- RECORDS FOR PROCESSING:

-- ==== Sys2Proof/Machine/Input.lean ====
section
/-! DEFINITION. What the environment does in a step beside the row it runs (R38, R115, R127, R300, R314, R355-R357,
R360), the state a step begins with, and the row it runs. -/

namespace Sys2Proof.Machine

/-! ## Errors in stores (R38, R355, R356) -/

/-- An access meets an error in a word of a node's memory: corrected in place and counted, the line then being listed for
revisits, or poison (R38, R355, R356). A word that carries poison stays as it is. -/
def State.meetWord (s : State) (k line w : Nat) (e : Ecc) : State :=
  if !(s.serving k) ∨ nodeSize k ≤ 64 * line then s
  else
    let now := s.clock.ticks
    let s' := if s.corrects k line [(w, e)] then s.onPart k fun q => q.listLine line now else s
    s'.visit k line [(w, e)]
/-- The owner tag an error in a core's registers is reported with: the running slot's (R39, R355). -/
def Core.ownTag (c : Core) : BitVec 5 := if c.ctl.priv = .u then c.ctl.slot.setWidth 5 else 0x10
/-- An error in a store of a core that is no memory: corrected on the read, or the poison of the register or row; the report
names it by a line number past the scratchpad's and the register (R355, log entry 43). -/
def State.meetCore (s : State) (k : Nat) (e : Ecc) (line w : Nat) (f : Core → Core) : State :=
  if !(isCore k) ∨ !(s.serving k) then s
  else
    match e with
    | .corrected => s.correctedIn k
    | .uncorrectable => (s.onCore k f).uncorrectableIn k line w (s.coreAt k).ownTag
/-- The poison bit of a general register set. -/
def Core.spoilG (r : GR) (c : Core) : Core :=
  { c with regs := { c.regs with g := bset c.regs.g r ⟨(bget c.regs.g r).v, true⟩ } }
/-- The poison bit of a vector register set. -/
def Core.spoilV (r : VR) (c : Core) : Core :=
  { c with regs := { c.regs with v := bset c.regs.v r { bget c.regs.v r with p := true } } }
/-- The poison bit of an accumulator row set. -/
def Core.spoilRow (t : AT) (i : BitVec 4) (c : Core) : Core :=
  let tile := bget c.eng.acc t
  { c with eng := { c.eng with acc := bset c.eng.acc t (bset tile i { bget tile i with p := true }) } }

/-! ## Inputs -/

/-- A walker's result that no other walker gives: the copy dissents, and a REDUCED triad, whose two copies then differ, halts (R300,
R346, R347). Where all three differ no copy stands alone. -/
def State.meetWalker (s : State) (n : Nat) (c : BitVec 2) : State :=
  let t := (s.site n).triad
  if t.halted ∨ t.copy c.toNat ≠ .voting then s
  else if t.votes = 2 then s.haltTriad n
  else if t.votes = 3 ∧ s.oddWalkers n ≤ 1 then (s.outvoted n c.toNat).catchUp n
  else s
/-- A word of a cluster peer that the selected core reads ahead of its place in the program (R115): not one that it still reads for an
instruction before, and not one that an ORDERED burst or an atomic of the core is writing (R114). -/
def State.readAhead (s : State) (k w : Nat) : State :=
  if !(isCore k) ∨ k = s.here ∨ !(sameCluster k s.here) ∨ !(s.live k) ∨ w * 8 < nodeBase k ∨ nodeBase k + 65536 ≤ w * 8
      ∨ s.core.ordering.contains w ∨ s.core.sh.late.any (·.words.contains w) then s
  else
    let t := s.portRead k [w]
    let a : Ahead := ⟨k, w, BitVec.ofNat 64 (t.readNat (8 * w) 8), t.anyPoison (8 * w) 8⟩
    (t.forgetAhead k [w]).onSh fun h => { h with ahead := h.ahead ++ [a] }
/-- One of the selected core's late reads is taken, by its place, after those of the same word before it (R114, R115). -/
def State.takeNth (s : State) (n : Nat) : State :=
  match s.core.sh.late[n]? with
  | none => s
  | some q =>
    let l := ((s.core.sh.late.take (n + 1)).filter fun r => shareWord r.words q.words)
    s.takeIf fun r => l.contains r
/-- The router of a node meets an error in its buffers, in a packet in flight: corrected and counted, or the poison bit of the packet;
the report names it by a line number past the others' and no owner (R355, R357, R367, log entry 43). -/
def State.meetPacket (s : State) (k n : Nat) (e : Ecc) : State :=
  if !(s.serving k) ∨ s.net.length ≤ n then s
  else
    match e with
    | .corrected => s.correctedIn k
    | .uncorrectable =>
      let net := s.net.mapIdx fun j (p : Packet) => if j = n then { p with pois := true } else p
      { s with net := net }.uncorrectableIn k 4099 n 0x10
/-- The words of a burst in flight take the poison code, and the transfer's POIS is set; those of an ORDERED one travel as packets (R127,
R242, R355). -/
def Stream.spoilBurst (t : Stream) (i j : Nat) : Stream :=
  if t.cls = .ordered ∨ (t.leg i).fly.length ≤ j then t
  else
    { t with
      pois := true
      legs := t.legs.modify i fun l => { l with fly := l.fly.modify j fun f => { f with words := f.words.map fun w => (w.1, true) } } }
/-- A word that a leg has read from another node takes the poison code, and the transfer's POIS is set (R242, R355). -/
def Stream.spoilWord (t : Stream) (i w : Nat) : Stream :=
  if !((t.leg i).got.any (·.1 == w)) then t
  else
    { t with
      pois := true
      legs := t.legs.modify i fun l => { l with got := l.got.map fun g => if g.1 = w then (w, g.2.1, true) else g } }
/-- The router of a node meets an error in data of a transfer of a core: corrected and counted, or poison (R355, R357, R367). -/
def State.meetStream (s : State) (k core : Nat) (i : BitVec 2) (e : Ecc) (w : Nat) (f : Stream → Stream) : State :=
  if !(s.serving k) then s
  else
    match e with
    | .corrected => s.correctedIn k
    | .uncorrectable =>
      let spoil (c : Core) : Core := { c with sh := { c.sh with stream := bset c.sh.stream i (f (bget c.sh.stream i)) } }
      (s.onCore core spoil).uncorrectableIn k 4099 w 0x10
/-- The words that a transfer of a core has read have crossed routers: a GET whose source lies at another node (R93). -/
def State.remoteGet (s : State) (core : Nat) (i : BitVec 2) : Bool :=
  let u := s.moveTo core
  u.ownEnd (u.stream i).dst && !(u.ownEnd (u.stream i).src)
/-- The boathouse controller stops the cores of a tile whose triad is HALTED (R350); their contexts end with the group's, TRAPPED
(R273). -/
def State.stopTile (s : State) (n : Nat) : State :=
  if !(s.site n).triad.halted then s
  else
    s.onCores ((s.here :: s.peers.map (·.1)).filter fun k => siteOf k == n && isCore k) fun _ c =>
      match c.ctl.issue with
      | .off => c
      | .run | .hold | .wait | .idle _ | .stopped | .restored _ => { c.trapSlots with ctl := { c.ctl with issue := .stopped } }
/-- Some router has failed (R19). -/
def State.anyFailed (s : State) : Bool := s.sites.any fun e => e.2.parts.any fun p => p.2.failed
/-- One input. Those an access asks for stand in met until the step ends. -/
def State.heed (s : State) (i : Input) : State :=
  match i with
  | .word k line w e => s.meetWord k line w e
  | .general k r e => s.meetCore k e 4096 r.toNat (Core.spoilG r)
  | .vector k r e => s.meetCore k e 4097 r.toNat (Core.spoilV r)
  | .accumulator k t row e => s.meetCore k e 4098 (16 * t.toNat + row.toNat) (Core.spoilRow t row)
  | .packet k n e => s.meetPacket k n e
  | .burst k c i l j e => s.meetStream k c i e j fun t => t.spoilBurst l j
  | .landing k c i l w e => if s.remoteGet c i then s.meetStream k c i e w fun t => t.spoilWord l w else s
  | .stopTile n => s.stopTile n
  | .lose n =>
    match s.net[n]? with
    | some p => if (p.kind = .amo ∨ p.kind = .amoReply) ∧ s.anyFailed then s.unsend n else s
    | none => s
  | .leak n => if 10 ^ 9 ≤ n ∧ n ≤ 10 ^ 12 then { s with power := { s.power with leak := n } } else s
  | .interval n => if 20 ≤ n ∧ n ≤ 32 then { s with power := { s.power with interval := n } } else s
  | .behind u => s.onUmpire u fun w => { w with isOpen := false, filled := w.filled && !w.isOpen }
  | .partner b gone =>
    if 12 ≤ b then s
    else
      s.onLink (1920 + b) fun l =>
        if gone then { l with gone := true, st := .down, slices := 0, since := s.clock.ticks } else { l with gone := false }
  | .walker n c => s.meetWalker n c
  | .readAhead k w => s.readAhead k w
  | .takeRead n => s.takeNth n
  | .firmware f =>
    if (List.range 25).all fun n => (s.site n).st == .empty then { s with boat := { s.boat with firmware := f } } else s
  | .triad f => { s with boat := { s.boat with triad := f } }
  | .forged n => if n < 25 then s.onSite n fun t => { t with forged := true } else s
  | .cxlError _ | .together _ | .readLate => s

/-! ## What the lead cox keeps (R351) -/

/-- What the lead cox keeps stands in two states alike: its tables, the site states with their EPOCH, the panel routing table, the page
configuration and the fault count (R351). That a kernel's paddle entry is fixed at its first paddle slot is no change: the kernel's image
and the standard scheduler give it (log entry 75). -/
def State.keepsLead (t old : State) : Bool :=
  let bare (l : Lead) : Lead := { l with kernels := l.kernels.map fun e => (e.1, { e.2 with paddle := .none }) }
  decide (bare t.lead = bare old.lead)
    && ((List.range 25).all fun n => (t.site n).st == (old.site n).st && (t.site n).epoch == (old.site n).epoch)
    && t.links.routing == old.links.routing && t.pages.flim == old.pages.flim && t.pages.made == old.pages.made
/-- A change of what the lead cox keeps can take effect: its triad puts out the voted transaction, and the deputy's acknowledges the
write to its mirror. While there is no lead the boathouse controller acts; where the change is of the lead itself the new lead resumes
from its mirror; a change of the deputy waits for the lead's triad alone (R351-R353). -/
def State.mayChange (old new : State) : Bool :=
  old.lead.lead.isNone || old.leadUp || new.lead.lead != old.lead.lead
    || (new.lead.deputy != old.lead.deputy && old.leadWorks && old.lead.lead.all fun n => (old.site n).triad.mayVote)
/-- What follows on a state: not yet a change of what the lead cox keeps that cannot take effect now (R351). -/
def State.gated (old new : State) : State := if old.mayChange new || new.keepsLead old then new else old
/-- One input takes effect, or waits for the lead cox (R351). -/
def State.meet (s : State) (i : Input) : State := s.gated (s.heed i)

/-! ## A step's beginning and its row -/

/-- Packets of other panels arrive at the port nodes of the links they come by: an acknowledgement acts at its home at once, the others
are in flight, or held there by a route switch (R127, R320, R323). -/
def State.arrive (s : State) (l : List Packet) : State :=
  l.foldl (fun (s : State) p =>
    if p.kind = .lowAck then s.takeAck p.srcPan p.src p.dst p.low else if s.switchHolds p then { s with queued := s.queued ++ [p] } else { s with net := s.net ++ [p] }) s
/-- A turn may name the row: no instruction, and no fetch that gives none; a core runs and traps on what it fetches (R136). -/
def Instr.isTurn (i : Instr) : Bool :=
  i.isEvent && match i with
    | .illegalInstruction _ | .poisonedFetch => false
    | _ => true
/-- The operation the first turn of the agenda names, unless it is a row of the fetch of a core. -/
def State.turnOp (s : State) : Option Instr :=
  match s.agenda with
  | [] => none
  | t :: _ => t.op.filter Instr.isTurn
/-- The selected core's late reads that must be taken before the row of this step: none where another agent's row runs; all where an
asynchronous cause is taken or no input lets reads wait; else those of registers that the next instruction names (R115). -/
def State.mustTake (s : State) (named : Option Instr) (q : Late) : Bool :=
  match named with
  | some e => e == .asyncTrapEntry
  | none =>
    !(s.met.contains .readLate) || (s.core.ctl.priv == .u && s.slot.pend != 0) ||
      match s.fetch with
      | .instr i => q.namedBy i
      | .illegal _ | .poisoned => true
/-- The late reads that must be taken before the row of this step are taken. -/
def State.settleReads (s : State) (named : Option Instr) : State :=
  if s.core.sh.late.isEmpty then s else s.takeIf (s.mustTake named)
/-- A row by which a group ends or gives up its lane, a SEEDING that finds no fit among them: a pass of the same tick comes after it
(R273, R295). -/
def endsGroup : Option Instr → Bool
  | some (.groupRetirement _) | some (.cutComplete _) | some (.cutDeadline _) | some (.relaunch _) | some (.placement _) => true
  | _ => false
/-- The state before a step's row: the first turn of the agenda selects its core, packets of other panels arrive, time
passes, inputs take effect, and an admission pass that is due runs, but not before a row by which a group ends or gives up its lane
(R290, R295). -/
def State.begin (s : State) : State :=
  let t := match s.agenda with
    | [] => { s with met := [] }
    | t :: r => ({ s with agenda := r, met := t.inputs }.arrive t.arrive).select t.core
  let t := t.tick
  let t := t.met.foldl State.meet t
  (if t.lead.passDue && t.leadUp && !(endsGroup s.turnOp) then t.pass else t).settleReads s.turnOp

/-- The end of a step: what the lead cox keeps has changed by a voted transaction of its triad (R351). Its mirror at the deputy holds the
same, since the change has waited for both triads. -/
def State.mirrored (t old : State) : State :=
  match t.lead.lead with
  | some n => if t.keepsLead old then t else t.voteTiles [n]
  | none => t
/-- A row's outcome at the end of a step, which stood in mid before the row: the row is not taken yet where it changes what the lead cox
keeps and that cannot take effect now (R351). -/
def mirrorNext (old mid : State) (o : Host.Outcome State Fault Refusal) : Host.Outcome State Fault Refusal :=
  match o with
  | .next t => .next ((mid.gated t).mirrored old)
  | .fault f => .fault f
  | .refused r => .refused r
/-- A core at an instruction boundary with a cause pending: the oldest instruction not committed, run now, raises a synchronous
cause, which goes before any asynchronous one (R55). -/
def State.syncFirst (s : State) : Bool :=
  s.core.ctl.takesAsync && s.slot.pend != 0 &&
    match exec s.fetch.row s with
    | .next t => t.core.ctl.priv == .s && !t.core.ctl.async && t.core.ctl.cause != 0
    | .fault _ | .refused _ => false
/-- The row a step runs: the one the agenda names, else the one nextRow gives; where that is to take an asynchronous cause
and a synchronous one is there, the instruction runs first (R55). -/
def State.chosen (s : State) (named : Option Instr) : Option Instr :=
  let row := match named with
    | some e => some e
    | none => s.nextRow
  match row with
  | some .asyncTrapEntry => if s.syncFirst then some s.fetch.row else row
  | _ => row

end Sys2Proof.Machine
end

- TASK OBJECTIVE:
Both the first line of the data above and the line with "let tile := bget c.eng.acc t" must be included; please return exactly those lines and the ones between them.

- TASK OUTPUT:
-- ==== Sys2Proof/Machine/Input.lean ====
section
/-! DEFINITION. What the environment does in a step beside the row it runs (R38, R115, R127, R300, R314, R355-R357,
R360), the state a step begins with, and the row it runs. -/

namespace Sys2Proof.Machine

/-! ## Errors in stores (R38, R355, R356) -/

/-- An access meets an error in a word of a node's memory: corrected in place and counted, the line then being listed for
revisits, or poison (R38, R355, R356). A word that carries poison stays as it is. -/
def State.meetWord (s : State) (k line w : Nat) (e : Ecc) : State :=
  if !(s.serving k) ∨ nodeSize k ≤ 64 * line then s
  else
    let now := s.clock.ticks
    let s' := if s.corrects k line [(w, e)] then s.onPart k fun q => q.listLine line now else s
    s'.visit k line [(w, e)]
/-- The owner tag an error in a core's registers is reported with: the running slot's (R39, R355). -/
def Core.ownTag (c : Core) : BitVec 5 := if c.ctl.priv = .u then c.ctl.slot.setWidth 5 else 0x10
/-- An error in a store of a core that is no memory: corrected on the read, or the poison of the register or row; the report
names it by a line number past the scratchpad's and the register (R355, log entry 43). -/
def State.meetCore (s : State) (k : Nat) (e : Ecc) (line w : Nat) (f : Core → Core) : State :=
  if !(isCore k) ∨ !(s.serving k) then s
  else
    match e with
    | .corrected => s.correctedIn k
    | .uncorrectable => (s.onCore k f).uncorrectableIn k line w (s.coreAt k).ownTag
/-- The poison bit of a general register set. -/
def Core.spoilG (r : GR) (c : Core) : Core :=
  { c with regs := { c.regs with g := bset c.regs.g r ⟨(bget c.regs.g r).v, true⟩ } }
/-- The poison bit of a vector register set. -/
def Core.spoilV (r : VR) (c : Core) : Core :=
  { c with regs := { c.regs with v := bset c.regs.v r { bget c.regs.v r with p := true } } }
/-- The poison bit of an accumulator row set. -/
def Core.spoilRow (t : AT) (i : BitVec 4) (c : Core) : Core :=
  let tile := bget c.eng.acc t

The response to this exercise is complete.